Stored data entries
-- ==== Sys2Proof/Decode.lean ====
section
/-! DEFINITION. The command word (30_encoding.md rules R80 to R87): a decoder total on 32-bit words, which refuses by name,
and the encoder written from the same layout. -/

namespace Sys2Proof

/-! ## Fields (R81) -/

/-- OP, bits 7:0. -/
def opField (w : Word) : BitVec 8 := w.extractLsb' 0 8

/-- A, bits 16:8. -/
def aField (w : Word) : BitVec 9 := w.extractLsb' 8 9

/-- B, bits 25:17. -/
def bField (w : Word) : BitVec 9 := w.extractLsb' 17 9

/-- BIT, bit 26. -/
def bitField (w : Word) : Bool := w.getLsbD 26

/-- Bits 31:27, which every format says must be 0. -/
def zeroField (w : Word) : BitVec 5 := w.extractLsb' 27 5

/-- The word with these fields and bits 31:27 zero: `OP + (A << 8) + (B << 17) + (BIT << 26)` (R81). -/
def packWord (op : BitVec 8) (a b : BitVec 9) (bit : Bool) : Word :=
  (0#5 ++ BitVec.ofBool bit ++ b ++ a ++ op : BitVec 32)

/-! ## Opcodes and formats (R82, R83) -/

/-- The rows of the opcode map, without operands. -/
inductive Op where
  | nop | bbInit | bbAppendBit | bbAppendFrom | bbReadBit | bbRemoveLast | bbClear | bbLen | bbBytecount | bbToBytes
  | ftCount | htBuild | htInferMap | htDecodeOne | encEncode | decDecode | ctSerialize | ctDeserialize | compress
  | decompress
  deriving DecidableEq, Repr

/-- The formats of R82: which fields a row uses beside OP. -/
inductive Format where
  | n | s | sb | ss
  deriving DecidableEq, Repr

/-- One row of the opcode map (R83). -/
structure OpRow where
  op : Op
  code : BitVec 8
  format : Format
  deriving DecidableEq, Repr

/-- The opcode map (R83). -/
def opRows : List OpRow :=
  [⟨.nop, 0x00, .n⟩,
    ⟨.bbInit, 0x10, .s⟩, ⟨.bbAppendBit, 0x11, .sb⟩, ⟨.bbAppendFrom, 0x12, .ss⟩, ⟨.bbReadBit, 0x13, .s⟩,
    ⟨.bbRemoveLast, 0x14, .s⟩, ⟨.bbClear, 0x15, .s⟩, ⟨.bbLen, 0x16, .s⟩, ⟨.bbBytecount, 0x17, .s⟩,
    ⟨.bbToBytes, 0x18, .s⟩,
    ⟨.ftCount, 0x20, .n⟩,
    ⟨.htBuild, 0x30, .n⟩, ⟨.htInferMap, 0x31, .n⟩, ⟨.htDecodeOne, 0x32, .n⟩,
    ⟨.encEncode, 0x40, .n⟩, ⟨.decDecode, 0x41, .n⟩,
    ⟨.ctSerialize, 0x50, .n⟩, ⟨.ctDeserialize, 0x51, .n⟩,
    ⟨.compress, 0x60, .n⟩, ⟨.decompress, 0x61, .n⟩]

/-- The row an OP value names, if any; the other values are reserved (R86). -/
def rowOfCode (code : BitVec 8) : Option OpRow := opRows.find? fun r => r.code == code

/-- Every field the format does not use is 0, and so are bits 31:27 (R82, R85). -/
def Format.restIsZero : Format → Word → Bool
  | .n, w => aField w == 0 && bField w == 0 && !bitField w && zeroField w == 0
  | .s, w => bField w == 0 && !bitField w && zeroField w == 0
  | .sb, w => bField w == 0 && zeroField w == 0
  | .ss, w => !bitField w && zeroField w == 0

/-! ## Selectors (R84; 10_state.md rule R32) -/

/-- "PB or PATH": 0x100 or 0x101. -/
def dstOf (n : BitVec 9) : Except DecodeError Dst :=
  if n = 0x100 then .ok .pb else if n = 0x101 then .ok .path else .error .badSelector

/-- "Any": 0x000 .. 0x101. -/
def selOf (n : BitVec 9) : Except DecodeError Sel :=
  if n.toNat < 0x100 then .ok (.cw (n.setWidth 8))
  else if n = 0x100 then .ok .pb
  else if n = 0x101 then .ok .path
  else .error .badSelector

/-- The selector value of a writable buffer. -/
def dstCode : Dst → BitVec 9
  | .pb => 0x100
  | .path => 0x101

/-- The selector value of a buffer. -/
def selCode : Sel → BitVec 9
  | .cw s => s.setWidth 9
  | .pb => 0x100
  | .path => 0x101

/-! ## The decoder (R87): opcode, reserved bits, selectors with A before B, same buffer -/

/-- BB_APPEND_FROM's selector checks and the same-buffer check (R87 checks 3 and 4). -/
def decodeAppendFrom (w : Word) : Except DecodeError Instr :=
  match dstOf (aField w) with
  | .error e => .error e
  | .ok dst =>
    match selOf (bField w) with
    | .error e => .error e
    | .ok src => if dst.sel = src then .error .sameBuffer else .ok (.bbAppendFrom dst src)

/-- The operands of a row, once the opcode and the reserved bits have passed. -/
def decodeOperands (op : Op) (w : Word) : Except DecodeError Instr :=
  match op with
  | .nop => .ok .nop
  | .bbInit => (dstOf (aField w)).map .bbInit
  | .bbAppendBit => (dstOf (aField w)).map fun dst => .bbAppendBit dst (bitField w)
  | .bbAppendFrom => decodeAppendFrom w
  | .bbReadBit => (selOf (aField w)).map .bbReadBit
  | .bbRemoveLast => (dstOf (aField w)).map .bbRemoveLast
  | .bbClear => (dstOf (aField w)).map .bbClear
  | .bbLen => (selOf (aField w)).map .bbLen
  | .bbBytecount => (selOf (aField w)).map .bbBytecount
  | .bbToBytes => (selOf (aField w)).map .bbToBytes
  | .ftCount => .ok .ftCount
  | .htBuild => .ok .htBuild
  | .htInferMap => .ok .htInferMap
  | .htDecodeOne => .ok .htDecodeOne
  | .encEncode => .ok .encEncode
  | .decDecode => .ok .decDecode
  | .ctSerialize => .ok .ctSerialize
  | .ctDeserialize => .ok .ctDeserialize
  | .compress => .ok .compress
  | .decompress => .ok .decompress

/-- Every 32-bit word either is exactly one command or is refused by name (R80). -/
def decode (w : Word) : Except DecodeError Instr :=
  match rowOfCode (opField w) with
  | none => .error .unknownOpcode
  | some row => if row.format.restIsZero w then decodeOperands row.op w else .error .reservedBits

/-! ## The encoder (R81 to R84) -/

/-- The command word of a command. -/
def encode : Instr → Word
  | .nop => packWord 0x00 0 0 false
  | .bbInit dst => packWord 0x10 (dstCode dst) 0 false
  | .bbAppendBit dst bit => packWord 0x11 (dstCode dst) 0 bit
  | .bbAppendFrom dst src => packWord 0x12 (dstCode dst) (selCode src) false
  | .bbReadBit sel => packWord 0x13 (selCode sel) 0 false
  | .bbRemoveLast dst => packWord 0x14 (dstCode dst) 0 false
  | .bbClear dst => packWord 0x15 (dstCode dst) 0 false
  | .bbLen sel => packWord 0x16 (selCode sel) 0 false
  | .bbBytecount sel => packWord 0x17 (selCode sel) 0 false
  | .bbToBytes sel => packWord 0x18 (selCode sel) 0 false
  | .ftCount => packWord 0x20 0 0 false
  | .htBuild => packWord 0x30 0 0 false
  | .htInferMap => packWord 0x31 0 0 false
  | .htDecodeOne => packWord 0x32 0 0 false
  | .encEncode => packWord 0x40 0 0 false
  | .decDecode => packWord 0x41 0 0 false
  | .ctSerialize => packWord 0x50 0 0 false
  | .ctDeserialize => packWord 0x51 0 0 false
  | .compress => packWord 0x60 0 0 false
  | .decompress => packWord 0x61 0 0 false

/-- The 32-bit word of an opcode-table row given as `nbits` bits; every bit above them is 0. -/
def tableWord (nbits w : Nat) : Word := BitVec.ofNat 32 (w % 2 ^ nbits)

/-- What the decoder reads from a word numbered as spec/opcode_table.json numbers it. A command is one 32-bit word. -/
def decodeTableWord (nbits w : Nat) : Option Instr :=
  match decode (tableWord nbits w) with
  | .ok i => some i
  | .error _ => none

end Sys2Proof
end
---
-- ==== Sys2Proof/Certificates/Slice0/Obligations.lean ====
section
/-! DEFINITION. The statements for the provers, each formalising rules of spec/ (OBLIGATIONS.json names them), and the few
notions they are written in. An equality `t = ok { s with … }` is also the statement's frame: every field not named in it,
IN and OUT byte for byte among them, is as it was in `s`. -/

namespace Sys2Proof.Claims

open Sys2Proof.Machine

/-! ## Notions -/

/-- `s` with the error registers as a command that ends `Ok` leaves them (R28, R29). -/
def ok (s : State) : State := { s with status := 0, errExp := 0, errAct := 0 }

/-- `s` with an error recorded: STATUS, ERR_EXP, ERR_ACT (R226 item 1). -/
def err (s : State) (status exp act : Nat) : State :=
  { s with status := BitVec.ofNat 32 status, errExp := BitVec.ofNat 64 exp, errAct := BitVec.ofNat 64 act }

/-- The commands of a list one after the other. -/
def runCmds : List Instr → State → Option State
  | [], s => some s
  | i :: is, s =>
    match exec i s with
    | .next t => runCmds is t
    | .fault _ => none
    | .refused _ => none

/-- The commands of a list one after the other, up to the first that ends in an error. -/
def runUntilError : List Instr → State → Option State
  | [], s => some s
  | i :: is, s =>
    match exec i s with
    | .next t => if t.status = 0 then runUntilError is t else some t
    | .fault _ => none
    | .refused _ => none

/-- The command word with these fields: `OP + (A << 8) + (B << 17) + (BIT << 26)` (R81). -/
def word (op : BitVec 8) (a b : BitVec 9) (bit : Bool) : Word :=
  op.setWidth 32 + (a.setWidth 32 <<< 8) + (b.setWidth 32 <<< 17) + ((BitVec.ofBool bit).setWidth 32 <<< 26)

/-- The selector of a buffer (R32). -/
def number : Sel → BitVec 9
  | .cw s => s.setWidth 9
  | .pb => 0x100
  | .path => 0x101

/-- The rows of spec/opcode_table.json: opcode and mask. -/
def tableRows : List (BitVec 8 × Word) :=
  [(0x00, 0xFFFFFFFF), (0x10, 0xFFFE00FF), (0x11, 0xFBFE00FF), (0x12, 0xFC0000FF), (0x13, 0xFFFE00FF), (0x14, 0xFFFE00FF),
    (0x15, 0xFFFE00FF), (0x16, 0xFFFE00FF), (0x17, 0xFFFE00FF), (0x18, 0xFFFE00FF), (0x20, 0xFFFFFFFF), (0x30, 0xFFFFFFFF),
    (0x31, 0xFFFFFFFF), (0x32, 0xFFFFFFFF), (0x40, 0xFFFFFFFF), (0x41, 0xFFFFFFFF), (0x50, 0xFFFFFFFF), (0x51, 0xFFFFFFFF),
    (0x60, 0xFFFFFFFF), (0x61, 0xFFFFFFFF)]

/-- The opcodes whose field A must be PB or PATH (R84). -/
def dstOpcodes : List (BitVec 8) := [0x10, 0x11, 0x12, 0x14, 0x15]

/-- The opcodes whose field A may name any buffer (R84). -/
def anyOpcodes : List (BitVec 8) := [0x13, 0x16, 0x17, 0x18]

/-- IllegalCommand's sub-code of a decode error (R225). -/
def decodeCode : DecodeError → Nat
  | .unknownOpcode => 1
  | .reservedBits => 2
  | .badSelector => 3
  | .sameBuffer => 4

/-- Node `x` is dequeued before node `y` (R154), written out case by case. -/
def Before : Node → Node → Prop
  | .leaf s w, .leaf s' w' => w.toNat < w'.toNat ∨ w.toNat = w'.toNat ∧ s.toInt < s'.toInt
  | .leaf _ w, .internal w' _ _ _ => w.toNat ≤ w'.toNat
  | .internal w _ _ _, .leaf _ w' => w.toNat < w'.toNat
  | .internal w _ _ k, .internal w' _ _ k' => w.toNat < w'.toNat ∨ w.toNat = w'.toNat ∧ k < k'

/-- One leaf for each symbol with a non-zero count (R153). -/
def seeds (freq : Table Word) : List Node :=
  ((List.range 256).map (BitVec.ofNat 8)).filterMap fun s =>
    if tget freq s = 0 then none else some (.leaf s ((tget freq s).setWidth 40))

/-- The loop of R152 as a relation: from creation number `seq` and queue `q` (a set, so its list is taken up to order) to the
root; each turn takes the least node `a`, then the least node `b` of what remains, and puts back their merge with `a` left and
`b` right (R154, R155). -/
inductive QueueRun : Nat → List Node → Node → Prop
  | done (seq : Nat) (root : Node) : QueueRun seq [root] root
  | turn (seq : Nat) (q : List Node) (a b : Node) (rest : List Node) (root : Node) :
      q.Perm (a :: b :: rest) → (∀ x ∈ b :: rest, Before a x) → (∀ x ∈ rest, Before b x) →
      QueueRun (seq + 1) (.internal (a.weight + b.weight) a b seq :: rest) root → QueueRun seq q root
---
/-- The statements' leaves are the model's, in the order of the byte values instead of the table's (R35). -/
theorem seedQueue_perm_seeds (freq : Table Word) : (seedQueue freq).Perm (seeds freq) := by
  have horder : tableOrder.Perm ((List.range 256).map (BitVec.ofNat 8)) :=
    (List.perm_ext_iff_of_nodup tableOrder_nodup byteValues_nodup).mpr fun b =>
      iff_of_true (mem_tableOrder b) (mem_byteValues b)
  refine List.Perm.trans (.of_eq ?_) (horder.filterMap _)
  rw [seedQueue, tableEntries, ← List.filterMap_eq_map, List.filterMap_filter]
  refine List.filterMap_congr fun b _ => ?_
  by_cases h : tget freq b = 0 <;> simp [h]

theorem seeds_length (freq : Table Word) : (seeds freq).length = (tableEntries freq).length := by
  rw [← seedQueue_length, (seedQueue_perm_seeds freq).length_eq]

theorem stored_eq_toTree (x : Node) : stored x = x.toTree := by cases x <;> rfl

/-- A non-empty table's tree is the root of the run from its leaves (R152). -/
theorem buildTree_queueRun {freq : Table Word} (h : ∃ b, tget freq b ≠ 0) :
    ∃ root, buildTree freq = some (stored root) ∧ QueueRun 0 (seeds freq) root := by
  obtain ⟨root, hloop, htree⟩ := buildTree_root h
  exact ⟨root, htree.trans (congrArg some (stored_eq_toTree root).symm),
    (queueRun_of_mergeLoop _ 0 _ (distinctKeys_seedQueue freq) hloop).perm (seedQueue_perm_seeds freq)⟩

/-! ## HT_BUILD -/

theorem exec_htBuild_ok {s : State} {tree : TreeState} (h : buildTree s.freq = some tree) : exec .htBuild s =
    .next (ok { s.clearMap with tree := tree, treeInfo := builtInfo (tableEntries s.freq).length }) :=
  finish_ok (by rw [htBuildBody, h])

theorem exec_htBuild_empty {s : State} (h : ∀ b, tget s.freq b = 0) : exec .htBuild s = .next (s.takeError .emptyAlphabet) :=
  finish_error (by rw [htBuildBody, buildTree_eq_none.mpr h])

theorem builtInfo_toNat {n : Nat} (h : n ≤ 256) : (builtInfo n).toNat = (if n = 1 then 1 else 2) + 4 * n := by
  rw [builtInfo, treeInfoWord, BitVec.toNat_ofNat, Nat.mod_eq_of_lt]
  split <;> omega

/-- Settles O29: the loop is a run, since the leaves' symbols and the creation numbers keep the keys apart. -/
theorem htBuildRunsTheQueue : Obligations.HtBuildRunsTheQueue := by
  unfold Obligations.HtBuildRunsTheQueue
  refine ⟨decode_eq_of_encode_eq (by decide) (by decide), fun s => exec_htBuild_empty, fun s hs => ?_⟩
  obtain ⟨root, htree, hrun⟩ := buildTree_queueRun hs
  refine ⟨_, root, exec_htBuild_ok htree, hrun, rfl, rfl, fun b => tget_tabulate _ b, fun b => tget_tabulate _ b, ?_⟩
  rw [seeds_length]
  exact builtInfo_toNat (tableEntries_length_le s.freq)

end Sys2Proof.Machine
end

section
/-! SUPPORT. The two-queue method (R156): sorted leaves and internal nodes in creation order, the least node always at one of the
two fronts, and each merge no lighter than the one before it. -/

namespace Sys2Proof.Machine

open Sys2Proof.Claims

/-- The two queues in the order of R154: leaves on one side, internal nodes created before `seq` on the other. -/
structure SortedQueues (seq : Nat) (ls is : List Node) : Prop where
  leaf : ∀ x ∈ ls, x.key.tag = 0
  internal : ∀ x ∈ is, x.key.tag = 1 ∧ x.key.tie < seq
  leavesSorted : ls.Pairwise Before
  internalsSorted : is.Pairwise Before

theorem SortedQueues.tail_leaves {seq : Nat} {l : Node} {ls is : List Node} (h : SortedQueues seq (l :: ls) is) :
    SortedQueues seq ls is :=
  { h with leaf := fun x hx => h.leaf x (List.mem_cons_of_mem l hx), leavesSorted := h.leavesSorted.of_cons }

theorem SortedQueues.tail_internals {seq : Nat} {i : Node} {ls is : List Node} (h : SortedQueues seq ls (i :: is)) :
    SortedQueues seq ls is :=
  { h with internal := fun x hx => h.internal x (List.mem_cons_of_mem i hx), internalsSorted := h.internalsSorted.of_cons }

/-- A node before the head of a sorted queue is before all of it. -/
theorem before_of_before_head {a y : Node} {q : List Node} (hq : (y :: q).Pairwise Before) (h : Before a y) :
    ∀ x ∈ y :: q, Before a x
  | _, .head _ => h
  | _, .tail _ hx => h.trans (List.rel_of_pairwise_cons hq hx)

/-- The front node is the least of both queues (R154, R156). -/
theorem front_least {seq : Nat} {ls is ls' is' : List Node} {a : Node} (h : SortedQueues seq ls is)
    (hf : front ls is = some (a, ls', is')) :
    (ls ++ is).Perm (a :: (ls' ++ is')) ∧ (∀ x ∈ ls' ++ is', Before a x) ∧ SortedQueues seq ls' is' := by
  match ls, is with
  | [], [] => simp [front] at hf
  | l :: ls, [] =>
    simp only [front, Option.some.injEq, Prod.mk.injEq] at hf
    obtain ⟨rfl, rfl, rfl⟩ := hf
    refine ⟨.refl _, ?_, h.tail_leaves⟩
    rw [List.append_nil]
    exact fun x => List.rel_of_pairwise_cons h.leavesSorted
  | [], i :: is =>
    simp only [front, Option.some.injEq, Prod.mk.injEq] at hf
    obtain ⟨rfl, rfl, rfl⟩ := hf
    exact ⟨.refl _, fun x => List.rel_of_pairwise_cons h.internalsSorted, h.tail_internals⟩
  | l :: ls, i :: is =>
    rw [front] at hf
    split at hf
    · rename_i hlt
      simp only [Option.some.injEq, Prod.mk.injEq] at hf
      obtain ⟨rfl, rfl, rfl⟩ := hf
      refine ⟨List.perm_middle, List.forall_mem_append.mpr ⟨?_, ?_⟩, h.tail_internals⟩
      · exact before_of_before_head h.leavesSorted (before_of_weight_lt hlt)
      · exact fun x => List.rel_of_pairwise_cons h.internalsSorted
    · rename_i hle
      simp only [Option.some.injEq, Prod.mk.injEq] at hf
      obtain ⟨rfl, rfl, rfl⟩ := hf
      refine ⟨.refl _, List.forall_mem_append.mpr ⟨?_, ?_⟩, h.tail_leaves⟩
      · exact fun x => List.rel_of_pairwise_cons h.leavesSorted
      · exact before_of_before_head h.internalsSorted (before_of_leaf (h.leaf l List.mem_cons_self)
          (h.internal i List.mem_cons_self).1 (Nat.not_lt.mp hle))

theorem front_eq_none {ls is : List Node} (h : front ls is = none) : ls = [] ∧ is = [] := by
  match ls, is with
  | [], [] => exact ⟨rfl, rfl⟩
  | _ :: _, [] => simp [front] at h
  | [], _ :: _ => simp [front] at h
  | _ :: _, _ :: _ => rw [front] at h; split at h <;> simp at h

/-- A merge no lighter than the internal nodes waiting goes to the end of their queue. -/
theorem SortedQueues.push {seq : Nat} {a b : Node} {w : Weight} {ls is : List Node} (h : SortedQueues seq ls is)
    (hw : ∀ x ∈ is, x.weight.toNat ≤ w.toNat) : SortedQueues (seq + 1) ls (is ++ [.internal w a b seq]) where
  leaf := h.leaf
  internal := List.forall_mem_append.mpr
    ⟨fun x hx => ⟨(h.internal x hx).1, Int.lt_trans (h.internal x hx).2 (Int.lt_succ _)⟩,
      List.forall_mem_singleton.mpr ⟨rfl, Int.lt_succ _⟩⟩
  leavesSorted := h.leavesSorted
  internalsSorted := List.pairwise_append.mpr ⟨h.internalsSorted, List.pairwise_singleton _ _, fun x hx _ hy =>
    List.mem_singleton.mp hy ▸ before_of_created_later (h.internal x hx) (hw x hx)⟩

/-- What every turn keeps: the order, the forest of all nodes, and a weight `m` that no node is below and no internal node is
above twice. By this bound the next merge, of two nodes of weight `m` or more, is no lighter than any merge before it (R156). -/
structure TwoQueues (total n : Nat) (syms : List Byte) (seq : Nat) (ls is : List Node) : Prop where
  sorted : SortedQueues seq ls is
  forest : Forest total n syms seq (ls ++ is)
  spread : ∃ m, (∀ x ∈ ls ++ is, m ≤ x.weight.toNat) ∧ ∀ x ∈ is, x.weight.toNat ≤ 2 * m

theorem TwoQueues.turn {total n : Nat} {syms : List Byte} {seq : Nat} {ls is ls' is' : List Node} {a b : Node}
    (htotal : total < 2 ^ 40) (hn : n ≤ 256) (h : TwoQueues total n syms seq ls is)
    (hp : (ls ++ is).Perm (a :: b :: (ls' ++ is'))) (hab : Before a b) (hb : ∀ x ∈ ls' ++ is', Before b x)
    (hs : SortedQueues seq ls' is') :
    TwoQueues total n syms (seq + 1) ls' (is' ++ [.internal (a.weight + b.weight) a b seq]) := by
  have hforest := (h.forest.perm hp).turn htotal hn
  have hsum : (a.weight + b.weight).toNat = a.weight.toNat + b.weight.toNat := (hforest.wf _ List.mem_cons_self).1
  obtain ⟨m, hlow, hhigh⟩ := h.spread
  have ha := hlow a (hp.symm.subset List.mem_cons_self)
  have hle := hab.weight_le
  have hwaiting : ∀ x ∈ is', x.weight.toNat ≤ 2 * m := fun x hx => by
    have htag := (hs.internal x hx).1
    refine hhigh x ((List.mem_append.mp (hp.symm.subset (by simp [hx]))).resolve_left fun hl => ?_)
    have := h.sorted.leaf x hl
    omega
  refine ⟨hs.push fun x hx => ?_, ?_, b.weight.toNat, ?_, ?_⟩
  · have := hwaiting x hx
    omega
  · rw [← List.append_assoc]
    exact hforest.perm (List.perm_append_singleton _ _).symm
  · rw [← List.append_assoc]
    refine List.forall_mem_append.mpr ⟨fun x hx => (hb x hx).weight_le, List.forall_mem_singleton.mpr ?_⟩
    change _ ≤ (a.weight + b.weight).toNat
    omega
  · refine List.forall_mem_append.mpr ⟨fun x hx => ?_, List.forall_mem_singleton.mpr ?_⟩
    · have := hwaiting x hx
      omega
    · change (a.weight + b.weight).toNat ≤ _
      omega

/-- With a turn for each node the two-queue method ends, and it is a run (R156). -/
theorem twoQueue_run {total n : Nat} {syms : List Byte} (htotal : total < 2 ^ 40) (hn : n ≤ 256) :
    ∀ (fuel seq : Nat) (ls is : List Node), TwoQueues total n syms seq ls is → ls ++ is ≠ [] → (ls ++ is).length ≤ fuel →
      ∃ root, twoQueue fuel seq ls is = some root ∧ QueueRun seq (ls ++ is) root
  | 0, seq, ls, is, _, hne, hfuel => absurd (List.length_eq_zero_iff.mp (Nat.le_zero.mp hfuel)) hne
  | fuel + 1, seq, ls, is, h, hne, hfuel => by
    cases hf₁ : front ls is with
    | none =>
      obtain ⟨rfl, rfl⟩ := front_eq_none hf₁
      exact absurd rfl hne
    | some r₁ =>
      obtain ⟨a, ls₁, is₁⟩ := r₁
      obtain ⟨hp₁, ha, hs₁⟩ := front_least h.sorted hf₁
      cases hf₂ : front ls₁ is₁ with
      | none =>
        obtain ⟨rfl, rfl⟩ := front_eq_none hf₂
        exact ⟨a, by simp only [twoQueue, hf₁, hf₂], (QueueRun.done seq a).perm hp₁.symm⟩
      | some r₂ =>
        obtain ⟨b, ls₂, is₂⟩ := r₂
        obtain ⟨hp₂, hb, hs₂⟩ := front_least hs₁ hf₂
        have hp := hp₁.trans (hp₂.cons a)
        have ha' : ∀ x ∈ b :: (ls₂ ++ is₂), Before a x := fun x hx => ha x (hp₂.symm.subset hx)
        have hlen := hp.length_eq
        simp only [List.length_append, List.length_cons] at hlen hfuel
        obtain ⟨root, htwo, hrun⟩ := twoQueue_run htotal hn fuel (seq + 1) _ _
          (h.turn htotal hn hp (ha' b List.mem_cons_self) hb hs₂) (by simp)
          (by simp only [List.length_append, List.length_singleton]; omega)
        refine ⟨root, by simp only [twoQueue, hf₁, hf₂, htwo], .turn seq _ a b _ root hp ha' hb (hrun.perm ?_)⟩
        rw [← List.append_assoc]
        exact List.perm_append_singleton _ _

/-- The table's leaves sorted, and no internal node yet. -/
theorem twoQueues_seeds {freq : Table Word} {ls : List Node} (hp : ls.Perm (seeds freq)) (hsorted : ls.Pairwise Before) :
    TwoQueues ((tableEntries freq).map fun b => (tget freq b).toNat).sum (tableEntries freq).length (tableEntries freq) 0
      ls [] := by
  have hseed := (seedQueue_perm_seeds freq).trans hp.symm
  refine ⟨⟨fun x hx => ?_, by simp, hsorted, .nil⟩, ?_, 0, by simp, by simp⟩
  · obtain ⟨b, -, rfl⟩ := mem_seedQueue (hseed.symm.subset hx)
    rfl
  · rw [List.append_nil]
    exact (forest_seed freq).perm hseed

§ **WORK TO BE COMPLETED**
Each line of the data above containing the string "setWidth" is to be copied.

§ **WRITTEN SOLUTION**
  if n.toNat < 0x100 then .ok (.cw (n.setWidth 8))
  | .cw s => s.setWidth 9
  op.setWidth 32 + (a.setWidth 32 <<< 8) + (b.setWidth 32 <<< 17) + ((BitVec.ofBool bit).setWidth 32 <<< 26)
  | .cw s => s.setWidth 9
    if tget freq s = 0 then none else some (.leaf s ((tget freq s).setWidth 40))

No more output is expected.